Далее отобранных подталкивали в центр плаца, велели. "На
колени!" Эсэсовцы или полицаи обходили и аккуратно укладывали
каждого выстрелом в затылок,
Заключенных заставляли запевать песню, они обходили круг по
плацу и отправлялись по землянкам.
Однажды прибыла партия заключенных из Полтавы. Забили в
рельс среди дня, собрали всех на плацу и объявили, что сейчас
будут расстреляны украинские партизаны. В центре плаца стояли
на коленях человек шестьдесят, с руками назад, за ними встали
рядами полицаи,
Вдруг один молоденький полицай закричал: "Не буду
стрелять!" Оказалось, что среди заключенных его родной брат и
немцы специально подстроили этот спектакль: чтобы брат стрелял
в брата.
К полицаю подбежал немец, достал пистолет. Тогда
молоденький полицай выстрелил, но ему тут же стало плохо, и
его увели. Ему было лет девятнадцать, убитому брату -- лет
двадцать пять. Всех остальных стреляли зачем-то разрывными
пулями, так что мозги летели прямо в лица стоявших в строю.
За мелкие провинности назначалась порка. Выносили сделанный
в столярке стол с углублением для тела, человека клали туда,
прижимали сверху доской, накрывавшей плечи и голову, и два
здоровых лба из лагерных прихлебал добросовестно молотили
палками, которые шутя звали "автоматами". Получить двести
"автоматов" означало верную смерть.
В одной бригаде при вечерней поверке не хватило человека.
Его быстро нашла собака в уборной висящим под стульчаками. Он
хотел дождаться ночи, чтоб бежать. Сотники били его на станке
палками до тех пор, пока мясо не стало отваливаться кусками,
били мертвого, расшлепав в тесто.
Парнишка лет семнадцати пошел на помойку поискать еду. Это
заметил сам Радомский, он осторожно, на цыпочках, стал
подкрадываться, доставая на ходу револьвер, -- выстрелил в
упор, спрятал револьвер и ушел, удовлетворенный, словно
бродячую собаку убил.
Стреляли за то, что второй раз становился в очередь за
едой; сыпали "автоматы" за то, что не снял шапку; когда в
"больничной" землянке скоплялось много больных, их выгоняли,
клали на землю и строчили из автоматов. А "зарядки" даже за
наказание не считались, это было сплошь и рядом: "вставай",
"ложись", "рыбьим шагом"...
Все это Давыдов видел своими глазами, был бит, пел песни,
стоял в строю под отсчетом Ридера, но роковая цифра на него
все не выпадала.
Радомский изобрел чисто свой, уникальный способ наказания.

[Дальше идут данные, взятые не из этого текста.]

-- ==== Sys2Proof/Laws/State.lean ====
section
/-! SUPPORT. What each named operation does to each field of State: one lemma a field, true by rfl, so
that no later proof unfolds a record update. -/

namespace Sys2Proof.Machine

open Sys2Proof

/-! ### doutPut -/

@[simp] theorem doutPut_phase (bytes : List Byte) (s : State) : (doutPut bytes s).phase = s.phase := rfl
@[simp] theorem doutPut_dir (bytes : List Byte) (s : State) : (doutPut bytes s).dir = s.dir := rfl
@[simp] theorem doutPut_key (bytes : List Byte) (s : State) : (doutPut bytes s).key = s.key := rfl
@[simp] theorem doutPut_chain (bytes : List Byte) (s : State) : (doutPut bytes s).chain = s.chain := rfl
@[simp] theorem doutPut_carry (bytes : List Byte) (s : State) : (doutPut bytes s).carry = s.carry := rfl
@[simp] theorem doutPut_carryLen (bytes : List Byte) (s : State) : (doutPut bytes s).carryLen = s.carryLen := rfl
@[simp] theorem doutPut_cmd (bytes : List Byte) (s : State) : (doutPut bytes s).cmd = s.cmd := rfl
@[simp] theorem doutPut_din (bytes : List Byte) (s : State) : (doutPut bytes s).din = s.din := rfl
@[simp] theorem doutPut_dout (bytes : List Byte) (s : State) : (doutPut bytes s).dout = s.dout ++ bytes := rfl
@[simp] theorem doutPut_rsp (bytes : List Byte) (s : State) : (doutPut bytes s).rsp = s.rsp := rfl
@[simp] theorem doutPut_coreReqs (bytes : List Byte) (s : State) : (doutPut bytes s).coreReqs = s.coreReqs := rfl
@[simp] theorem doutPut_core (bytes : List Byte) (s : State) : (doutPut bytes s).core = s.core := rfl
@[simp] theorem doutPut_initAnswers (bytes : List Byte) (s : State) : (doutPut bytes s).initAnswers = s.initAnswers := rfl
@[simp] theorem doutPut_resetReq (bytes : List Byte) (s : State) : (doutPut bytes s).resetReq = s.resetReq := rfl
@[simp] theorem doutPut_draws (bytes : List Byte) (s : State) : (doutPut bytes s).draws = s.draws := rfl

/-! ### respond -/

@[simp] theorem respond_phase (st : Status) (n : Nat) (s : State) : (respond st n s).phase = s.phase := rfl
@[simp] theorem respond_dir (st : Status) (n : Nat) (s : State) : (respond st n s).dir = s.dir := rfl
@[simp] theorem respond_key (st : Status) (n : Nat) (s : State) : (respond st n s).key = s.key := rfl
@[simp] theorem respond_chain (st : Status) (n : Nat) (s : State) : (respond st n s).chain = s.chain := rfl
@[simp] theorem respond_carry (st : Status) (n : Nat) (s : State) : (respond st n s).carry = s.carry := rfl
@[simp] theorem respond_carryLen (st : Status) (n : Nat) (s : State) : (respond st n s).carryLen = s.carryLen := rfl
@[simp] theorem respond_cmd (st : Status) (n : Nat) (s : State) : (respond st n s).cmd = s.cmd := rfl
@[simp] theorem respond_din (st : Status) (n : Nat) (s : State) : (respond st n s).din = s.din := rfl
@[simp] theorem respond_dout (st : Status) (n : Nat) (s : State) : (respond st n s).dout = s.dout := rfl
@[simp] theorem respond_rsp (st : Status) (n : Nat) (s : State) : (respond st n s).rsp = s.rsp ++ [response st n] := rfl
@[simp] theorem respond_coreReqs (st : Status) (n : Nat) (s : State) : (respond st n s).coreReqs = s.coreReqs := rfl
@[simp] theorem respond_core (st : Status) (n : Nat) (s : State) : (respond st n s).core = s.core := rfl
@[simp] theorem respond_initAnswers (st : Status) (n : Nat) (s : State) : (respond st n s).initAnswers = s.initAnswers := rfl
@[simp] theorem respond_resetReq (st : Status) (n : Nat) (s : State) : (respond st n s).resetReq = s.resetReq := rfl
@[simp] theorem respond_draws (st : Status) (n : Nat) (s : State) : (respond st n s).draws = s.draws := rfl
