-- ==== Sys2Proof/Tests/Slice0.lean ====
section
/-! SUPPORT. Tests with expected values from spec/95_test_vectors.md and the worked examples of the
rules, and for every statement with hypotheses a named witness that meets them. -/

namespace Sys2Proof.Machine.Tests

open Sys2Proof Sys2Proof.Machine

/-! ### Small data -/

/-- The bytes of a list of numbers. -/
def bs (l : List Nat) : List Byte := l.map (BitVec.ofNat 8)

/-- `keyA` of 95_test_vectors.md section 2. -/
def keyA : List Byte :=
  bs ([1, 2, 3, 4, 5, 6, 7, 8, 9, 0, 1, 2, 3, 4, 5, 6]
    ++ [7, 8, 9, 0, 1, 2, 3, 4, 5, 6, 7, 8, 9, 0, 1, 2])

/-- `iv1` of 95_test_vectors.md section 2. -/
def iv1 : List Byte := bs (List.range 16)

/-- `iv1` under RotAddCore with `keyA`, the check value of 95_test_vectors.md section 2. -/
def check1 : List Byte :=
  bs [0x05, 0x0c, 0x0f, 0x08, 0x0b, 0x0e, 0x0d, 0x14, 0x17, 0x0c, 0x0b, 0x06, 0x19, 0x12, 0x15, 0x04]

/-- A block with no context, a test core attached, and these init answers to come. -/
def idle (core : AttachedCore) (answers : List InitAnswer) : State :=
  { State.reset with core := core, initAnswers := answers }

/-- A Fresh context under `keyA` and `iv1` with these bytes in CARRY. -/
def fresh (core : AttachedCore) (dir : Dir) (carry : List Byte) : State :=
  { idle core [] with
    phase := .fresh
    dir := dir
    key := bytesOf 32 keyA
    chain := bytesOf 16 iv1
    carry := bytesOf 16 carry
    carryLen := BitVec.ofNat 5 carry.length }

/-- The state with these bytes on DIN. -/
def feed (bytes : List Byte) (s : State) : State := { s with din := bytes }

/-- The outcome is a next state of which `p` holds. -/
def nextWith (o : Host.Outcome State Fault Refusal) (p : State → Bool) : Bool :=
  match o with
  | .next t => p t
  | .fault _ => false
  | .refused _ => false

/-! ### WellFormed: every check refuses an ill-formed command -/

theorem test_wellFormed_klen : ¬ (Instr.openCtx .encrypt 256 16).wellFormed := by decide

theorem test_wellFormed_ivlen : ¬ (Instr.openCtx .decrypt 32 256).wellFormed := by decide

theorem test_wellFormed_len : ¬ (Instr.update 65536).wellFormed := by decide

theorem test_wellFormed_accepts :
    (Instr.openCtx .encrypt 255 255).wellFormed ∧ (Instr.update 65535).wellFormed
      ∧ Instr.finish.wellFormed ∧ Instr.abandon.wellFormed := by decide

/-! ### Decoding: words written out field by field from R82, R85, R86 -/

/-- V2 of 95_test_vectors.md: OPEN, DIR = 1, KLEN = 32, IVLEN = 16. -/
theorem test_decode_open :
    decode (0b00000001#8 ++ 0b0000000#7 ++ 0b1#1 ++ 0b00100000#8 ++ 0b00010000#8)
      = .ok (.openCtx .decrypt 32 16) := by decide

/-- V5: OPEN, DIR = 0, KLEN = 32, IVLEN = 255: the two length fields are not swapped. -/
theorem test_decode_open_lengths :
    decode (0b00000001#8 ++ 0b0000000#7 ++ 0b0#1 ++ 0b00100000#8 ++ 0b11111111#8)
      = .ok (.openCtx .encrypt 32 255) := by decide

/-- R85: UPDATE with LEN = 0x0102. -/
theorem test_decode_update :
    decode (0b00000010#8 ++ 0b00000000#8 ++ 0b00000001#8 ++ 0b00000010#8) = .ok (.update 258) := by
  decide

/-- V9a. -/
theorem test_decode_finish : decode (0b00000011#8 ++ 0b000000000000000000000000#24) = .ok .finish := by
  decide

/-- V9c. -/
theorem test_decode_abandon : decode (0b00000100#8 ++ 0b000000000000000000000000#24) = .ok .abandon := by
  decide

/-- V6, V9, V9b, V9d, V9f, V9g, and the highest reserved bits of OPEN and UPDATE. -/
theorem test_decode_illegal :
    decode 0x01022010#32 = .error .reservedOpen ∧ decode 0x01800000#32 = .error .reservedOpen ∧
    decode 0x02010000#32 = .error .reservedUpdate ∧ decode 0x02800000#32 = .error .reservedUpdate ∧
    decode 0x03000001#32 = .error .reservedFinish ∧ decode 0x04800000#32 = .error .reservedAbandon ∧
    decode 0x05000000#32 = .error (.undefinedOpcode 5#8) ∧
    decode 0xFFFFFFFF#32 = .error (.undefinedOpcode 0xFF#8) := by decide

/-- The encoder against the words of R96 and V4. -/
theorem test_encode :
    encode (.openCtx .encrypt 32 16) = 0x01002010#32 ∧ encode (.openCtx .decrypt 255 0) = 0x0101FF00#32 ∧
    encode (.update 65535) = 0x0200FFFF#32 ∧ encode .finish = 0x03000000#32 ∧
    encode .abandon = 0x04000000#32 := by decide

/-- R58: most significant byte first. -/
theorem test_descriptor_bytes : descToBytes 0x01012010#32 = bs [0x01, 0x01, 0x20, 0x10] := by decide

/-- V3, V7, V9a, V9c: the opcode table's rows with operands of zeros. -/
theorem test_decodeTableWord :
    decodeTableWord 32 0x01000000 = some (.openCtx .encrypt 0 0) ∧
    decodeTableWord 32 0x02000000 = some (.update 0) ∧
    decodeTableWord 32 0x03000000 = some .finish ∧
    decodeTableWord 32 0x04000000 = some .abandon ∧
    decodeTableWord 32 0x05000000 = none := by decide

/-! ### The test cores -/

/-- The check value of 95_test_vectors.md section 2, both ways. -/
theorem test_rotAdd_check_value :
    (coreEnc .rotAdd (bytesOf 32 keyA) (bytesOf 16 iv1)).toList = check1 ∧
    (coreDec .rotAdd (bytesOf 32 keyA) (bytesOf 16 check1)).toList = iv1 := by decide +kernel

/-! ### OPEN -/

/-- R118's worked example. -/
theorem test_open_loads :
    nextWith (exec (.openCtx .decrypt 32 16) (feed (keyA ++ iv1) (idle .external [.ok]))) (fun t =>
      t.phase == .fresh && t.dir == .decrypt && t.key.toList == keyA && t.chain.toList == iv1
        && t.carryLen == 0#5 && t.rsp == [0x00000000#32]) = true := by decide +kernel

/-- P7 steps 4, 5, 6: IV length, key length first, init failure. -/
theorem test_open_errors :
    nextWith (exec (.openCtx .encrypt 32 8) (feed (keyA ++ iv1) (idle .external [])))
      (fun t => t.phase == .idle && t.rsp == [0x02000000#32]) = true ∧
    nextWith (exec (.openCtx .encrypt 16 8) (feed (keyA ++ iv1) (idle .external [])))
      (fun t => t.phase == .idle && t.rsp == [0x01000000#32] && t.din.length == 24) = true ∧
    nextWith (exec (.openCtx .encrypt 32 16) (feed (keyA ++ iv1) (idle .external [.fail])))
      (fun t => t.phase == .idle && t.rsp == [0x03000000#32]) = true := by decide +kernel

/-! ### UPDATE -/

/-- V19a: RotAddCore, Encrypt, sixteen zero bytes. -/
theorem test_update_encrypt :
    nextWith (exec (.update 16) (feed (bs (List.replicate 16 0)) (fresh .rotAdd .encrypt []))) (fun t =>
      t.dout == check1 && t.chain.toList == check1 && t.carryLen == 0#5 && t.rsp == [0x00000010#32])
      = true := by decide +kernel

/-- V19b: RotAddCore, Decrypt, the seventeenth byte releases the block. -/
theorem test_update_decrypt :
    nextWith (exec (.update 17) (feed (check1 ++ bs [0x1a]) (fresh .rotAdd .decrypt []))) (fun t =>
      t.dout == bs (List.replicate 16 0) && t.chain.toList == check1 && carryBytes t == bs [0x1a]
        && t.rsp == [0x00000010#32]) = true := by decide +kernel

/-! ### FINISH -/

/-- V23: IdCore, Encrypt, `aa` in CARRY; and the second block of V42: RotAddCore, chained from the
first. -/
theorem test_finish_encrypt :
    nextWith (exec .finish (fresh .identity .encrypt (bs [0xaa]))) (fun t =>
      t.dout == bs [0xaa, 0x0e, 0x0d, 0x0c, 0x0b, 0x0a, 9, 8, 7, 6, 5, 4, 3, 2, 1, 0]
        && t.phase == .finalized && t.rsp == [0x00000010#32]) = true ∧
    nextWith (exec .finish { fresh .rotAdd .encrypt [] with chain := bytesOf 16 check1 }) (fun t =>
      t.dout == bs [0x1a, 0x29, 0x12, 0x1f, 0x22, 0x21, 0x08, 0x0b, 0x20, 0x1d, 0x10, 0x03, 0x0c, 0x09,
        0x18, 0x19]) = true := by decide +kernel

/-- V41 and R163: RotAddCore, Decrypt, the all-padding block under `keyA`; and a partial block. -/
theorem test_finish_decrypt :
    nextWith (exec .finish (fresh .rotAdd .decrypt (bs [0x15, 0x1c, 0x1f, 0x18, 0x1b, 0x1e, 0x1d, 0x24,
      0x27, 0x1c, 0x1b, 0x16, 0x29, 0x22, 0x25, 0x14])))
      (fun t => t.dout == [] && t.phase == .finalized && t.rsp == [0x00000000#32]) = true ∧
    nextWith (exec .finish (fresh .rotAdd .decrypt check1))
      (fun t => t.dout == [] && t.phase == .finalized && t.rsp == [0x04000000#32]) = true ∧
    nextWith (exec .finish (fresh .rotAdd .decrypt (bs [1, 2, 3])))
      (fun t => t.dout == [] && t.phase == .finalized && t.rsp == [0x06000000#32]) = true := by
  decide +kernel

/-- V22: false accept, N = 17, X[14] wrong, and N = 16 with a wrong first byte. -/
theorem test_unpad :
    unpad (bytesOf 16 (bs (List.replicate 15 0x10 ++ [1]))) = some (bs (List.replicate 15 0x10)) ∧
    unpad (bytesOf 16 (bs (List.range 15 ++ [0x11]))) = none ∧
    unpad (bytesOf 16 (bs (List.replicate 13 0 ++ [3, 2, 3]))) = none ∧
    unpad (bytesOf 16 (bs (0x0f :: List.replicate 15 0x10))) = none ∧
    unpad (bytesOf 16 (bs (List.replicate 16 0x0f))) = some (bs [0x0f]) := by decide +kernel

Заключенным велели влезть на дерево и привязать к верхушке
веревку. Другим заключенным велели дерево пилить. Потом тянули
за веревку, дерево рушилось, сидящие на нем убивались.
Радомский всегда лично выходил посмотреть и, говорят, очень
смеялся. Которые не убивались, тех Антон добивал лопатой.

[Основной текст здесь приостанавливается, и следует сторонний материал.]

-- ==== Sys2Proof/Machine/Bits.lean ====
section
/-! DEFINITION. Bit fields, saturating counters and small list helpers (R6: a bit range is written high to low). -/

namespace Sys2Proof.Machine

/-- Bits `hi` down to `lo` of a number. -/
def bitsOf (w hi lo : Nat) : Nat := (w / 2 ^ lo) % 2 ^ (hi + 1 - lo)

/-- Bit `i` of a number. -/
def bitOf (w i : Nat) : Bool := Nat.testBit w i

/-- A flag as a number. -/
def b2n (b : Bool) : Nat := if b then 1 else 0

/-- A field placed at bit `lo`. -/
def fieldAt (v lo : Nat) : Nat := v * 2 ^ lo

/-- Set (or clear) bit `i`. -/
def setBitTo (w i : Nat) (b : Bool) : Nat :=
  if bitOf w i == b then w else if b then w + 2 ^ i else w - 2 ^ i

/-- Add one to a counter that stops at `top`. -/
def satInc (top n : Nat) : Nat := if n < top then n + 1 else n

/-- Add `d` to a counter that stops at `top`. -/
def satAdd (top n d : Nat) : Nat := if n + d ≤ top then n + d else top

/-- The 16-bit counters of the registers stop at 0xFFFF. -/
def inc16 (n : Nat) : Nat := satInc 0xFFFF n

/-- The element at index `i`, or `d` beyond the end. -/
def nth {α : Type} (d : α) : List α → Nat → α
  | [], _ => d
  | x :: _, 0 => x
  | _ :: xs, i + 1 => nth d xs i

/-- Replace the element at index `i`; unchanged beyond the end. -/
def setNth {α : Type} : List α → Nat → α → List α
  | [], _, _ => []
  | _ :: xs, 0, v => v :: xs
  | x :: xs, i + 1, v => x :: setNth xs i v

/-- Ceiling of a quotient. -/
def ceilDiv (a b : Nat) : Nat := (a + b - 1) / b

/-- Round up to a multiple of `b`. -/
def roundUp (a b : Nat) : Nat := ceilDiv a b * b

/-- The low `n` bits of an integer in two's complement. -/
def toTwos (n : Nat) (i : Int) : Nat := (i % ((2 : Int) ^ n)).toNat

/-- The signed value of the low `n` bits. -/
def ofTwos (n w : Nat) : Int := if w % 2 ^ n < 2 ^ (n - 1) then (w % 2 ^ n : Nat) else (w % 2 ^ n : Nat) - (2 : Int) ^ n

end Sys2Proof.Machine
end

Быстрее всех гибли евреи или полуевреи из "жидовской"
землянки, которых немцы со свойственным им "юмором" называли
"зимль-команда" -- "небесная команда". Но другие изо всех сип
цеплялись за жизнь, боролись за еду. одежду.
Одежду не выдавали. С прибывающих снимали что получше --
сапоги, пальто, пиджак, и полицаи меня-ли это в городе на
самогон. Поэтому каждый старался добыть одежду с трупов.
С едой было сложнее. Кроме утреннего кофе -- темной бурды и
хлеба, давали днем еще баланду. При тяжелой, изнурительной
работе на такой еде, конечно, нельзя было протянуть, но иногда
поступали передачи. Женщины бродили вокруг лагеря,
высматривали своих и бросали через проволоку хлеб. Если же
давали полицаю у ворот литр-другой самогону, то он иной раз
передавал заключенному мешочек с пшеном или картошку.
По утрам выделялись дежурные, которые под конвоем обходили
проволочные заграждения под напряжением в 2 200 вольт и
длинными палками доставали погибших за ночь собак, кошек,
ворон, иногда попадались даже зайцы.
Все это они приносили в "зону", и начиналась "барахолка":
кусок кошки менялся на горсть пшена и т. п. С помойки можно
было стащить картофельных лушпаек. Складывались и сообща
варили на плите свой суп, благодаря которому Давыдову и таким,
как он, и удавалось тянуть.
Никто, и он в том числе, не загадывал, надолго ли
оттягивается конец. Тяга к жизни существует в нас, пока мы
дышим. Одни прибывали, другие умирали -- сами ли, на плацу ли,
в овраге ли. Машина буднично работала.
ДЕД -- АНТИФАШИСТ
Мы жили, как в мертвом царстве: что и как происходило на
свете -- одни слухи, неизвестно, сколько в них правды. Тому,
что писали немецкие газеты, нельзя было верить и на грош.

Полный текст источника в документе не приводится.